Mitsubishi UFJ Securities stated it expected sales of PlayStation 3 in launch year to be 50% of previously published projections, stating that rather than six million units shipped in year one, it expected Sony to sell only three million. Mitsubishi UFJ Securities analyst Masahiko Ishino said, "In the medium term this would mean that it would take longer for Sony to recover its huge investment in PS3 and thus we are downgrading the stock." Sony's shares lost 3.2% trading at 5,080 yen as a result of the move.

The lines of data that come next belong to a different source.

-- ==== Sys2Proof/Machine/Bundle.lean ====
section
/-! DEFINITION. What the slots of a bundle name: guards, vector registers, read ports, lane groups and destinations
(R152, R156, R157, R353, R364), the order of the whole-bundle legality checks (R363), and the bundle decoder. -/

namespace Sys2Proof

/-- Vector registers a source names. -/
def Src.vregs : Src → List (BitVec 6)
  | .v r _ => [r]
  | .q _ _ => []

/-- Read ports a source uses, with their registers (R156). -/
def Src.ports : Src → List (BitVec 3 × BitVec 6)
  | .v r port => [(port, r)]
  | .q _ _ => []

/-- The vector register of a load destination. -/
def Dst.vregs : Dst → List (BitVec 6)
  | .v r => [r]
  | .q _ => []

/-- A load destination as a destination: a queue is none (R364). -/
def Dst.dests : Dst → List (Nat × Nat)
  | .v r => [(3, r.toNat)]
  | .q _ => []

end Sys2Proof

namespace Sys2Proof.Machine

/-- The stage predicates p8 to p15 as destinations. -/
def stageDests : List (Nat × Nat) := (List.range 8).map (fun i => (2, 8 + i))
/-- The implicit destinations of `lsetup` and `lend` (R364): `ltrip` 0, `lpass` 1, `lrot` 2. -/
def lsetupDests : List (Nat × Nat) := [(6, 0), (6, 1), (6, 2)] ++ stageDests
def lendDests : List (Nat × Nat) := [(6, 1), (6, 2)] ++ stageDests

/-- The guard of an instruction (R352); events have none. -/
def guardOf : Instr → Option (BitVec 4)
  | .br p _ => some p
  | .brx p _ => some p
  | .call p _ _ _ => some p
  | .lsetup p _ _ _ => some p
  | .lend p => some p
  | .lquit p _ => some p
  | .callx p _ _ _ => some p
  | .ret p _ => some p
  | .barL p _ => some p
  | .tkalign p _ => some p
  | .childLaunch p _ _ _ => some p
  | .sigDec p _ _ _ => some p
  | .sigWait p _ _ _ => some p
  | .fence p _ => some p
  | .cwait p _ _ => some p
  | .swait p _ _ => some p
  | .softwareTrap p _ => some p
  | .halt p => some p
  | .rdsys p _ _ => some p
  | .wrsys p _ _ => some p
  | .wfe p => some p
  | .saSealC p _ _ => some p
  | .saSealG p _ _ => some p
  | .saSealP p _ _ => some p
  | .add p _ _ _ => some p
  | .sub p _ _ _ => some p
  | .adds p _ _ _ _ => some p
  | .subs p _ _ _ _ => some p
  | .mul p _ _ _ => some p
  | .mulh p _ _ _ => some p
  | .mulhn p _ _ _ => some p
  | .div p _ _ _ _ => some p
  | .rem p _ _ _ _ => some p
  | .addi p _ _ _ => some p
  | .xori p _ _ _ => some p
  | .andi p _ _ _ => some p
  | .ori p _ _ _ => some p
  | .and p _ _ _ => some p
  | .or p _ _ _ => some p
  | .xor p _ _ _ => some p
  | .shli p _ _ _ => some p
  | .shri p _ _ _ => some p
  | .srai p _ _ _ => some p
  | .roti p _ _ _ => some p
  | .shl p _ _ _ => some p
  | .shr p _ _ _ => some p
  | .sra p _ _ _ => some p
  | .rot p _ _ _ => some p
  | .bfx p _ _ _ => some p
  | .bfxs p _ _ _ => some p
  | .bfi p _ _ _ => some p
  | .fsh p _ _ _ => some p
  | .popc p _ _ => some p
  | .clz p _ _ => some p
  | .ctz p _ _ => some p
  | .min p _ _ _ _ => some p
  | .max p _ _ _ _ => some p
  | .cmp p _ _ _ _ => some p
  | .cmpi p _ _ _ _ => some p
  | .sel p _ _ _ _ => some p
  | .movi p _ _ => some p
  | .andn p _ _ _ => some p
  | .pand p _ _ _ => some p
  | .por p _ _ _ => some p
  | .pxor p _ _ _ => some p
  | .pandn p _ _ _ => some p
  | .lea p _ _ _ => some p
  | .movm p _ _ => some p
  | .movg p _ _ => some p
  | .leaa p _ _ _ => some p
  | .spStG p _ _ => some p
  | .spStV p _ _ => some p
  | .spLdG p _ _ => some p
  | .spLdV p _ _ => some p
  | .vadd p _ _ _ _ _ _ => some p
  | .vsub p _ _ _ _ _ _ => some p
  | .vmul p _ _ _ _ _ _ => some p
  | .vfma p _ _ _ _ _ _ _ => some p
  | .vfnma p _ _ _ _ _ _ _ => some p
  | .vadds p _ _ _ _ _ => some p
  | .vsubs p _ _ _ _ _ => some p
  | .vmin p _ _ _ _ _ => some p
  | .vmax p _ _ _ _ _ => some p
  | .vabs p _ _ _ _ => some p
  | .vneg p _ _ _ _ => some p
  | .vand p _ _ _ _ => some p
  | .vor p _ _ _ _ => some p
  | .vxor p _ _ _ _ => some p
  | .vandn p _ _ _ _ => some p
  | .vshl p _ _ _ _ _ => some p
  | .vshr p _ _ _ _ _ => some p
  | .vsra p _ _ _ _ _ => some p
  | .vshli p _ _ _ _ _ => some p
  | .vshri p _ _ _ _ _ => some p
  | .vsrai p _ _ _ _ _ => some p
  | .vcmp p _ _ _ _ _ _ => some p
  | .vsel p _ _ _ _ _ => some p
  | .vcvt p _ _ _ _ _ _ _ => some p
  | .vdup p _ _ _ _ => some p
  | .vrsum p _ _ _ _ => some p
  | .vrmax p _ _ _ _ => some p
  | .vrmin p _ _ _ _ => some p
  | .saAdd p _ _ _ _ => some p
  | .expF p _ _ _ => some p
  | .expR p _ _ _ => some p
  | .exp2F p _ _ _ => some p
  | .exp2R p _ _ _ => some p
  | .log2F p _ _ _ => some p
  | .log2R p _ _ _ => some p
  | .rcpF p _ _ _ => some p
  | .rcpR p _ _ _ => some p
  | .rsqF p _ _ _ => some p
  | .rsqR p _ _ _ => some p
  | .sqrtF p _ _ _ => some p
  | .sqrtR p _ _ _ => some p
  | .tanhF p _ _ _ => some p
  | .tanhR p _ _ _ => some p
  | .sigmF p _ _ _ => some p
  | .sigmR p _ _ _ => some p
  | .sinF p _ _ _ => some p
  | .sinR p _ _ _ => some p
  | .cosF p _ _ _ => some p
  | .cosR p _ _ _ => some p
  | .xpack p _ _ _ _ _ _ => some p
  | .xunpack p _ _ _ _ _ _ => some p
  | .xscale p _ _ _ _ _ => some p
  | .xmaxe p _ _ _ _ _ _ => some p
  | .xperm p _ _ _ _ _ => some p
  | .xrot p _ _ _ _ _ => some p
  | .xzip p _ _ _ _ _ _ => some p
  | .xunzip p _ _ _ _ _ _ => some p
  | .xtrans p _ _ _ _ _ => some p
  | .saNrd p _ _ _ _ _ => some p
  | .saSax p _ => some p
  | .mcall p _ => some p
  | .mrep p _ => some p
  | .mprog p _ _ _ => some p
  | .mprogT p _ _ _ => some p
  | .mwb p _ => some p
  | .mstat p _ => some p
  | .mdrain p _ => some p
  | .ld p _ _ _ _ _ => some p
  | .st p _ _ _ _ _ _ => some p
  | .lds p _ _ _ _ _ _ => some p
  | .sts p _ _ _ _ _ => some p
  | .atom p _ _ _ _ _ _ _ => some p
  | .gld p _ _ _ _ => some p
  | .gst p _ _ _ _ _ => some p
  | .gatom p _ _ _ _ _ _ => some p
  | .mcst p _ _ _ _ _ _ _ => some p
  | .cpyTl p _ _ _ _ _ _ => some p
  | .cpyUt p _ _ _ _ _ _ _ => some p
  | .cpyAdd p _ _ _ _ _ _ _ => some p
  | .cpyBc p _ _ _ _ _ => some p
  | .cpyEv p _ _ _ _ _ => some p
  | .cpyRs p _ _ _ _ _ => some p
  | .cpyPut p _ _ _ _ _ _ => some p
  | .cpyGet p _ _ _ _ _ _ => some p
  | .coll p _ _ _ _ _ _ _ => some p
  | .mig p _ _ _ => some p
  | .yclr p _ => some p
  | .ysetd p _ _ _ _ _ _ => some p
  | .yseto p _ _ _ => some p
  | .ysetf p _ _ _ _ _ => some p
  | .ysetb p _ _ => some p
  | .ycpy p _ _ => some p
  | _ => none

/-- The vector registers an instruction names, sources and destinations (R159). -/
def vregsOf : Instr → List (BitVec 6)
  | .spStV _ r _ => [r]
  | .spLdV _ r _ => [r]
  | .vadd _ _ _ vd _ sa sb => [vd] ++ sa.vregs ++ sb.vregs
  | .vsub _ _ _ vd _ sa sb => [vd] ++ sa.vregs ++ sb.vregs
  | .vmul _ _ _ vd _ sa sb => [vd] ++ sa.vregs ++ sb.vregs
  | .vfma _ _ _ vd _ sa sb sc => [vd] ++ sa.vregs ++ sb.vregs ++ sc.vregs
  | .vfnma _ _ _ vd _ sa sb sc => [vd] ++ sa.vregs ++ sb.vregs ++ sc.vregs
  | .vadds _ _ _ vd sa sb => [vd] ++ sa.vregs ++ sb.vregs
  | .vsubs _ _ _ vd sa sb => [vd] ++ sa.vregs ++ sb.vregs
  | .vmin _ _ _ vd sa sb => [vd] ++ sa.vregs ++ sb.vregs
  | .vmax _ _ _ vd sa sb => [vd] ++ sa.vregs ++ sb.vregs
  | .vabs _ _ _ vd sa => [vd] ++ sa.vregs
  | .vneg _ _ _ vd sa => [vd] ++ sa.vregs
  | .vand _ _ vd sa sb => [vd] ++ sa.vregs ++ sb.vregs
  | .vor _ _ vd sa sb => [vd] ++ sa.vregs ++ sb.vregs
  | .vxor _ _ vd sa sb => [vd] ++ sa.vregs ++ sb.vregs
  | .vandn _ _ vd sa sb => [vd] ++ sa.vregs ++ sb.vregs
  | .vshl _ _ _ vd sa sb => [vd] ++ sa.vregs ++ sb.vregs
  | .vshr _ _ _ vd sa sb => [vd] ++ sa.vregs ++ sb.vregs
  | .vsra _ _ _ vd sa sb => [vd] ++ sa.vregs ++ sb.vregs
  | .vshli _ _ _ vd _ sa => [vd] ++ sa.vregs
  | .vshri _ _ _ vd _ sa => [vd] ++ sa.vregs
  | .vsrai _ _ _ vd _ sa => [vd] ++ sa.vregs
  | .vcmp _ _ _ vd _ sa sb => [vd] ++ sa.vregs ++ sb.vregs
  | .vsel _ _ vd sa sb sc => [vd] ++ sa.vregs ++ sb.vregs ++ sc.vregs
  | .vcvt _ _ _ vd _ _ _ sa => [vd] ++ sa.vregs
  | .vdup _ _ _ vd _ => [vd]
  | .vrsum _ _ _ vd sa => [vd] ++ sa.vregs
  | .vrmax _ _ _ vd sa => [vd] ++ sa.vregs
  | .vrmin _ _ _ vd sa => [vd] ++ sa.vregs
  | .saAdd _ _ _ _ sa => sa.vregs
  | .expF _ _ vd sa => [vd] ++ sa.vregs
  | .expR _ _ vd sa => [vd] ++ sa.vregs
  | .exp2F _ _ vd sa => [vd] ++ sa.vregs
  | .exp2R _ _ vd sa => [vd] ++ sa.vregs
  | .log2F _ _ vd sa => [vd] ++ sa.vregs
  | .log2R _ _ vd sa => [vd] ++ sa.vregs
  | .rcpF _ _ vd sa => [vd] ++ sa.vregs
  | .rcpR _ _ vd sa => [vd] ++ sa.vregs
  | .rsqF _ _ vd sa => [vd] ++ sa.vregs
  | .rsqR _ _ vd sa => [vd] ++ sa.vregs
  | .sqrtF _ _ vd sa => [vd] ++ sa.vregs
  | .sqrtR _ _ vd sa => [vd] ++ sa.vregs
  | .tanhF _ _ vd sa => [vd] ++ sa.vregs
  | .tanhR _ _ vd sa => [vd] ++ sa.vregs
  | .sigmF _ _ vd sa => [vd] ++ sa.vregs
  | .sigmR _ _ vd sa => [vd] ++ sa.vregs
  | .sinF _ _ vd sa => [vd] ++ sa.vregs
  | .sinR _ _ vd sa => [vd] ++ sa.vregs
  | .cosF _ _ vd sa => [vd] ++ sa.vregs
  | .cosR _ _ vd sa => [vd] ++ sa.vregs
  | .xpack _ _ _ vd _ sa _ => [vd] ++ sa.vregs
  | .xunpack _ _ _ vd _ sa _ => [vd] ++ sa.vregs
  | .xscale _ _ _ vd sa _ => [vd] ++ sa.vregs
  | .xmaxe _ _ _ vd _ sa sb => [vd] ++ sa.vregs ++ sb.vregs
  | .xperm _ _ _ vd sa sb => [vd] ++ sa.vregs ++ sb.vregs
  | .xrot _ _ _ vd sa _ => [vd] ++ sa.vregs
  | .xzip _ _ _ vd _ sa sb => [vd] ++ sa.vregs ++ sb.vregs
  | .xunzip _ _ _ vd _ sa sb => [vd] ++ sa.vregs ++ sb.vregs
  | .xtrans _ _ _ vd _ sa => [vd] ++ sa.vregs
  | .saNrd _ _ _ vd sa _ => [vd] ++ sa.vregs
  | .ld _ _ _ d _ _ => d.vregs
  | .st _ _ _ vr _ _ _ => [vr]
  | .gld _ _ d _ _ => d.vregs
  | .gst _ _ vr _ _ _ => [vr]
  | .mcst _ _ vr _ _ _ _ _ => [vr]
  | _ => []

Sony had been preparing the markets to suffer severe losses as it funds frantic R&D and sets in motion what many see as its most important project to date. Sony Corp, parent of SCE, has lost momentum in some of its traditional fields of dominance. It remains the global leader in videogame hardware and software sales. Indeed, Sony stated in April that its game division would rack up an operating loss of 100 billion yen ($860 million) this business year.
Shareholders in Sony must feel frustrated with analyst's somewhat 'short-termist' approach to a business lifecycle which relies on hardware becoming established in the marketplace before it reaches profitability, a lifecycle that has remained unchanged since the release of the very first games machines.